_TO DO_
Find every line in the records below that holds the word "faultIn", and copy each one.

_SUPPLIED DATA_

++++++++++++++++++++

-- ==== Sys2Proof/Tests/Slice0.lean ====
section
/-! SUPPORT. Tests: expected results are those of 95_test_vectors.md (section and line named) or hand calculation from
the rule named; then, for every statement with hypotheses, a state and operands that meet them. -/

namespace Sys2Proof.Tests

open Sys2Proof Sys2Proof.Machine Sys2Proof.Config

/-- A block with a buffer of this capacity, cursor and content. -/
def made (cap cur : Half) (buf : Memory) : State := { State.reset with bv := true, cap := cap, cur := cur, buf := buf }

/-- The state a result leads to. -/
def after (r : Result) : State :=
  match r with
  | .next t => t
  | .fault _ => State.reset
  | .refused _ => State.reset

/-- The response a result ends with. -/
def lastOf (r : Result) : Option Response := (after r).out.getLast?

/-- The buffer's bytes after a result. -/
def bytesOf (r : Result) : List Byte := (after r).buf.readBytes (after r).nb

/-! ### Well-formedness -/

theorem test_wf_setbits_64 : (Instr.setbits 0 0 64).wf = true := by decide
/-- 2.5 X6: SETBITS wider than 64 is no legal command. -/
theorem test_wf_refuses_setbits_65 : (Instr.setbits 0 0 65).wf = false := by decide

/-! ### Decoding: words written out from 30_encoding.md R45, R47 (2.2 to 2.4) -/

/-- OP 1, A = 20. -/
theorem test_decode_create : decode (0x1#4 ++ 0#4 ++ 0#24 ++ 20#16 ++ 0#16 ++ 0#64) = .ok (.create 20) := by decide
/-- OP 2, W = 9. -/
theorem test_decode_append : decode 0x20000000000000090000000000000005 = .ok (.append 5 9) := by decide
/-- OP 3, A = 94, W = 7 (P4). -/
theorem test_decode_setbits : decode 0x30000000005E00070000000000000066 = .ok (.setbits 0x66 94 7) := by decide
/-- OP 4, MOD = 0 and 1 (P4). -/
theorem test_decode_setbit_0 : decode 0x40000000007000000000000000000000 = .ok (.setbit 112 false) := by decide
theorem test_decode_setbit_1 : decode 0x41000000007000000000000000000000 = .ok (.setbit 112 true) := by decide
theorem test_decode_rawbytes : decode 0x50000000000000000000000000000000 = .ok .rawbytes := by decide
theorem test_decode_bitcount : decode 0x60000000000000000000000000000000 = .ok .bitcount := by decide
theorem test_decode_tobitstr : decode 0x70000000000000000000000000000000 = .ok .tobitstr := by decide
/-- OP 8, MOD[2] = 0 and 1. -/
theorem test_decode_encode_v : decode 0x8000000000000000000003A4CEEFADAB = .ok (.encode 4006381333931 .validate) := by
  decide
theorem test_decode_encode_i : decode 0x8400000000000000FFFFFFFFFFFFFFFF = .ok (.encode 18446744073709551615 .ignore) := by
  decide
theorem test_decode_encodeU1 : decode 0x8100000000000000000003A4CEEFADAB = .ok (.encodeU1 4006381333931 .validate) := by
  decide
theorem test_decode_encodeU2 : decode 0x8600000000000000000003A4CEEFADAA = .ok (.encodeU2 4006381333930 .ignore) := by
  decide
/-- 2.5 X1 to X3. -/
theorem test_illegal_opcodes : decode 0 = .error .opcode ∧ decode 0x90000000000000000000000000000000 = .error .opcode ∧
    decode 0xF0000000000000000000000000000000 = .error .opcode := by decide
/-- 2.5 X4. -/
theorem test_illegal_reserved : decode 0x10000001000800000000000000000000 = .error .reserved := by decide
/-- 2.5 X5, X8 to X11. -/
theorem test_illegal_unused : decode 0x10000000000800010000000000000000 = .error .unusedField ∧
    decode 0x8800000000000000000003A4CEEFADAB = .error .unusedField ∧
    decode 0x60000000000000000000000000000001 = .error .unusedField ∧
    decode 0x42000000000300000000000000000000 = .error .unusedField ∧
    decode 0x20000000000100030000000000000005 = .error .unusedField := by decide
/-- 2.5 X6 and its legal neighbour. -/
theorem test_illegal_setbits_width : decode 0x30000000000000410000000000000000 = .error .setbitsWidth ∧
    decode 0x30000000000000400000000000000000 = .ok (.setbits 0 0 64) := by decide
/-- 2.5 X7. -/
theorem test_illegal_sym : decode 0x8300000000000000000003A4CEEFADAB = .error .encodeSym := by decide
/-- No word matches two rows of R49. -/
theorem test_rows_disjoint : opcodeRows.Pairwise
    (fun r q => (r.pattern ^^^ q.pattern) &&& (r.mask &&& q.mask) ≠ 0) := by decide
theorem test_table_word : decodeTableWord 128 0x41000000001300000000000000000000 = some (.setbit 19 true) := by decide
/-- R46: byte 0 holds OP and MOD. -/
theorem test_command_bytes : (commandBytes 0x41000000001300000000000000000000).take 6 = [0x41, 0, 0, 0, 0, 0x13] := by
  decide
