-- ==== Sys2Proof/Config.lean ====
section
/-! DEFINITION. What the part fixes (sizes and limits) and the free values: constants without a body, one for each
value or order that the spec leaves open. -/

namespace Sys2Proof.Config

/-- Frame numbers run modulo 240 (R11). -/
abbrev frameNumbers : Nat := 240
/-- Station addresses are 1 to 30 (R56). -/
abbrev stations : Nat := 30
/-- The claim queue's capacity (R90). -/
abbrev claimCapacity : Nat := 8
/-- The bound on holdings plus queued SLOT and ANY claims (R71, R94). -/
abbrev claimLimit : Nat := 16
/-- The slots with role STREAM(c) that one channel may have (R85). -/
abbrev streamSlots : Nat := 4
/-- Samples or entries a channel's queue holds (R112, R117). -/
abbrev channelCapacity : Nat := 16
/-- Records of the job table (R130). -/
abbrev jobRecords : Nat := 4
/-- Buffer words (R175). -/
abbrev bufferWords : Nat := 8192
/-- The event queue holds this many records beside EVENTS_LOST (R177). -/
abbrev eventCapacity : Nat := 31
/-- Silent occurrences that lapse a slot (R75). -/
abbrev lapseRun : Nat := 8
/-- Lost contentions that expire a claim (R101). -/
abbrev claimExpiry : Nat := 64
/-- Lost contentions that drop an answer (R167). -/
abbrev answerExpiry : Nat := 32
/-- Occurrences between TAIL words (R142). -/
abbrev answerWait : Nat := 16
/-- Resent TAIL words before NO_ANSWER (R142). -/
abbrev tailResends : Nat := 4
/-- REWIND answers a job takes before it fails (R145). -/
abbrev rewindLimit : Nat := 8
/-- Occurrences of the sender slot without an accepted word that stall a window (R165). -/
abbrev stallLimit : Nat := 64

/-- Free order (log 6): choice `i` of happening `n`, where the spec says that two things come in either order. -/
opaque freeChoice (n i : Nat) : Bool

/-- Free value (log 7): what buffer address `a` holds after power-on number `n`, until something writes it (R175). -/
opaque arbitraryWord (n a : Nat) : DataWord

/-- Free value (log 11): the kind field of the reply to a header with the undefined kind code `k` (R171, R188). -/
opaque undefinedKindReply (k : BitVec 4) : BitVec 4

/-- Free value (log 14): whether a HEAD of another station, addressed to self and heard in a window's sender slot,
is a stall occurrence (R157 and R159 against R164 and R165). -/
opaque foreignHeadStalls : Bool

end Sys2Proof.Config
end

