/-- Power-on reset (R183): a part reset with arbitrary buffer memory, and the line-rate pins read. -/
def State.powerOn (s : State) (lineRate : BitVec 2) : State :=
  { s.partReset with
    buffer := { cells := [], powerOns := s.buffer.powerOns + 1 }
    pins := { s.pins with lineRate := lineRate, serialOut := none } }

end Sys2Proof.Machine
end

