-- ==== Sys2Proof/Machine/FrameTiming.lean ====
section
/-! DEFINITION. Finding the trunk and the MARK slot: HUNTING_CANDIDATE, LISTEN_WINDOW_FRAME_TIME, LISTEN_WINDOW_PASSES,
MARK_SLOT_START, MARK_SLOT_END and its named cases CANDIDATE_RULE, ESCALATION and JOINING_TO_LISTEN (chapter 2). -/

namespace Sys2Proof.Machine

/-! ### Hunting and the listen window -/

/-- The station hunts: LISTEN with the frame timer UNALIGNED (R12). -/
def State.hunting (s : State) : Bool := s.control.state == .listen && !s.timer.aligned

/-- The frame timer aligns to a MARK and the station enters JOINING (R18, R21, R40). -/
def State.joinOn (s : State) (w : SlotWord) : State :=
  let s1 : State := { s.toJoining with timer := FrameTimer.alignedTo w }
  (s1.postGroups 0 [[holderChanged w.markFrame (some w.sender)], [s1.stateChanged .joining]]).nextHappening

/-- A hunting candidate (R12, R18, R19, R40, R52). -/
def State.candidateHeard (s : State) (bits : SlotBits) : State :=
  let s1 : State := { s with port := { s.port with window := some bits } }
  match (classify bits).acceptable .mark with
  | none => s1
  | some w =>
    if w.sender = s.self then s1.enterFault .duplicateAddress
    else if w.markLength = some s.len then s1.joinOn w
    else s1.enterFault .frameLength

/-- HUNTING_CANDIDATE (R18): the 40 most recently heard bits, while hunting; otherwise nothing is classified (R12). -/
def execHuntingCandidate (bits : SlotBits) (s : State) : Host.Outcome State Fault Refusal :=
  if s.hunting then .next (s.candidateHeard bits) else .next s

/-- Founding begins (R20): ALIGNED at the frame boundary, frame 0, the next occurrence is slot 0. -/
def State.found (s : State) : State :=
  { s with
    timer := { s.timer with aligned := true, position := some 0, passing := false, frame := 0 }
    port := { s.port with window := none } }

/-- The listen window has passed (R20): founding, or NO_TRUNK once. -/
def State.windowPassed (s : State) : State :=
  if s.eligible then s.found
  else if s.control.noTrunkReady then
    { s with
      control := { s.control with noTrunkReady := false }
      events := s.events.post (Event.of .noTrunk s.timer.frame) }
  else s

/-- A completed frame time of the listen window (R20); the window has passed when the count is 3. -/
def State.frameTimePassed (s : State) : State :=
  let s1 : State := { s with control := { s.control with listenCount := s.control.listenCount + 1 } }
  if s.control.listenCount + 1 = 3 then s1.windowPassed else s1

/-- LISTEN_WINDOW_FRAME_TIME (R20): in LISTEN, UNALIGNED, while the window runs; the count stays at 3 after it. -/
def execListenWindowFrameTime (s : State) : Host.Outcome State Fault Refusal :=
  if s.hunting && decide (s.control.listenCount < 3) then .next s.frameTimePassed else .next s

/-- LISTEN_WINDOW_PASSES (R20): the third frame time of the listen window (log 2). -/
def execListenWindowPasses (s : State) : Host.Outcome State Fault Refusal :=
  if s.hunting && s.control.listenCount == 2 then .next s.frameTimePassed else .next s

/-! ### The start of slot 0 -/

/-- The word of slot 0 (R20, R25, R38): the founding MARK in LISTEN, or the holder's MARK. -/
def State.markToSend (s : State) : Option SlotWord :=
  if s.control.state == .listen || (s.control.state.onTrunk && s.timer.holderFlag) then
    some (markWord s.self s.timer.frame s.len)
  else none

/-- The observation frame is the first whose slot 0 begins after entry into JOINING or the last realignment (R41). -/
def StationControl.frameBegins (c : StationControl) : StationControl :=
  if c.state = .joining ∧ c.observed = false then { c with observing := true } else c

/-- MARK_SLOT_START (R25). -/
def execMarkSlotStart (s : State) : Host.Outcome State Fault Refusal :=
  if s.startsAt (· == 0) then .next { s.beginWith s.markToSend with control := s.control.frameBegins } else .next s

/-! ### The end of slot 0 -/

/-- The end of the founding slot 0 (R21). -/
def State.foundingEnd (s : State) (o : Occurrence) : State :=
  if o.outcome = some .displaced then
    match o.heard.acceptable .mark with
    | some w => s.joinOn w
    | none =>
      { s with
        timer := { s.timer with aligned := false, position := none, passing := false, frame := 0 }
        control := { s.control with listenCount := 0 }
        port := { s.port with window := none } }
  else
    let s1 : State :=
      { s.toJoining with
        timer := { s.timer with holderFlag := true, holder := some s.self, position := some 1, passing := false } }
    (s1.postGroups 0 [[holderChanged s.timer.frame (some s.self)], [s1.stateChanged .joining]]).nextHappening

/-- The end of slot 0 at a station that sent its MARK as holder (R26, R27): the state and what the frame timer posts. -/
def State.holderEnd (s : State) (o : Occurrence) : State × List Event :=
  if o.outcome = some .displaced then
    match o.heard.acceptable .mark with
    | some w =>
      if w.markLength = some s.len then
        ({ s with timer := { s.timer with holderFlag := false, frame := w.markFrame, holder := some w.sender, missed := 0 } },
          [holderChanged w.markFrame (some w.sender)])
      else
        ({ s with timer := { s.timer with holderFlag := false, holder := none, missed := 1 } },
          [{ Event.of .markMismatch o.frame with station := some w.sender, slot := some 0 }, holderChanged o.frame none])
    | none =>
      ({ s with timer := { s.timer with holderFlag := false, holder := none, missed := 1 } }, [holderChanged o.frame none])
  else (s, [])

/-- The candidate rule at two missed marks (R28). -/
def State.runCandidate (s : State) : State × List Event :=
  if s.candidate = some s.self then (s.hold, [holderChanged s.timer.frame (some s.self)]) else (s, [])

/-- A missed mark (R24) in MEMBER or LEAVING, and in JOINING short of the return to LISTEN: the count, the candidate rule
at 2 (R28) and escalation at 4 (R29). -/
def State.missMark (s : State) : State × List Event :=
  let s1 : State := { s with timer := { s.timer with missed := if s.timer.missed < 4 then s.timer.missed + 1 else 4 } }
  if s.control.state = .member ∧ s.timer.missed = 1 then s1.runCandidate
  else if s.control.state = .member ∧ s.timer.missed = 3 ∧ s.eligible = true ∧ s.timer.holderFlag = false then
    (s1.hold, [holderChanged s.timer.frame (some s.self)])
  else (s1, [])

/-- The return from JOINING to LISTEN at the fourth missed mark (R30, R44). -/
def State.backToListen (s : State) : State :=
  let s1 : State := { s.clearTables.listening with timer := s.timer.dropped }
  (s1.postAll [s1.stateChanged .listen]).nextHappening

/-- Does a station that did not send in slot 0 follow the heard word (R22)? -/
def State.followed (s : State) (o : Occurrence) : Option SlotWord :=
  match o.heard.acceptable .mark with
  | none => none
  | some w => if w.markLength = some s.len ∧ w.sender ≠ s.self then some w else none

/-- The mark is taken (R22). -/
def State.follow (s : State) (w : SlotWord) : State :=
  { s with timer := { s.timer with frame := w.markFrame, holder := some w.sender, missed := 0 } }

/-- MARK_MISMATCH of an ignored MARK in slot 0 (R23). -/
def State.mismatchEvents (s : State) (o : Occurrence) : List Event :=
  match o.heard.acceptable .mark with
  | none => []
  | some w =>
    if w.markLength = some s.len then []
    else [{ Event.of .markMismatch o.frame with station := some w.sender, slot := some 0 }]

/-- The end of slot 0 in JOINING, MEMBER or LEAVING, no fault found (R22 to R30). -/
def State.markEnd (s : State) (o : Occurrence) : State :=
  match o.outcome with
  | some _ => (((s.holderEnd o).1.postAll (s.holderEnd o).2).passOn o).nextHappening
  | none =>
    match s.followed o with
    | some w =>
      (((s.follow w).postAll
        (if s.timer.holder = some w.sender then [] else [holderChanged w.markFrame (some w.sender)])).passOn o).nextHappening
    | none =>
      if s.control.state = .joining ∧ s.timer.missed = 3 then s.backToListen
      else ((s.missMark.1.postGroups 0 [s.mismatchEvents o, s.missMark.2]).passOn o).nextHappening

/-- What the frame timer may post before the fault for a word with self's address in slot 0 (R24, R54, log 16). -/
def State.markEventsBeforeFault (s : State) (o : Occurrence) : List Event :=
  if s.control.state = .member ∧ o.outcome = none ∧ s.choice 4096 = true then s.missMark.2 else []

/-- The end of slot 0 (R21 to R27, R52). -/
def State.endMarkSlot (s : State) (bits : SlotBits) : State :=
  let o := s.occurrence bits
  let s1 := s.portEnd bits
  match s1.faultIn o with
  | some cause => (s1.postAll (s1.markEventsBeforeFault o)).enterFault cause
  | none => if s.control.state = .listen then s1.foundingEnd o else s1.markEnd o

/-- MARK_SLOT_END (R22). -/
def execMarkSlotEnd (heard : SlotBits) (s : State) : Host.Outcome State Fault Refusal :=
  if s.endsAt (· == 0) then .next (s.endMarkSlot heard) else .next s

/-- The heard word is a missed mark by R24 at a station that did not send, and no fault is found. -/
def State.missesMark (s : State) (bits : SlotBits) : Bool :=
  s.endsAt (· == 0) && s.port.word.isNone && (s.faultIn (s.occurrence bits)).isNone &&
    (s.followed (s.occurrence bits)).isNone

/-- CANDIDATE_RULE (R28): the slot 0 end at which a MEMBER's missed-mark count reaches 2 (log 2). -/
def execCandidateRule (heard : SlotBits) (s : State) : Host.Outcome State Fault Refusal :=
  if s.missesMark heard && s.control.state == .member && s.timer.missed == 1 then .next (s.endMarkSlot heard) else .next s

/-- ESCALATION (R29): the slot 0 end at which the missed-mark count of a timing-eligible MEMBER with the holder flag clear
reaches 4 (log 2). -/
def execEscalation (heard : SlotBits) (s : State) : Host.Outcome State Fault Refusal :=
  if s.missesMark heard && s.control.state == .member && s.timer.missed == 3 && s.eligible && !s.timer.holderFlag then
    .next (s.endMarkSlot heard)
  else .next s

/-- JOINING_TO_LISTEN (R30): the slot 0 end at which a JOINING station's missed-mark count reaches 4 (log 2). -/
def execJoiningToListen (heard : SlotBits) (s : State) : Host.Outcome State Fault Refusal :=
  if s.missesMark heard && s.control.state == .joining && s.timer.missed == 3 then .next (s.endMarkSlot heard) else .next s

end Sys2Proof.Machine
end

++++++++++++++++++++

_TASK OUTPUT_
  match s1.faultIn o with
  s.endsAt (· == 0) && s.port.word.isNone && (s.faultIn (s.occurrence bits)).isNone &&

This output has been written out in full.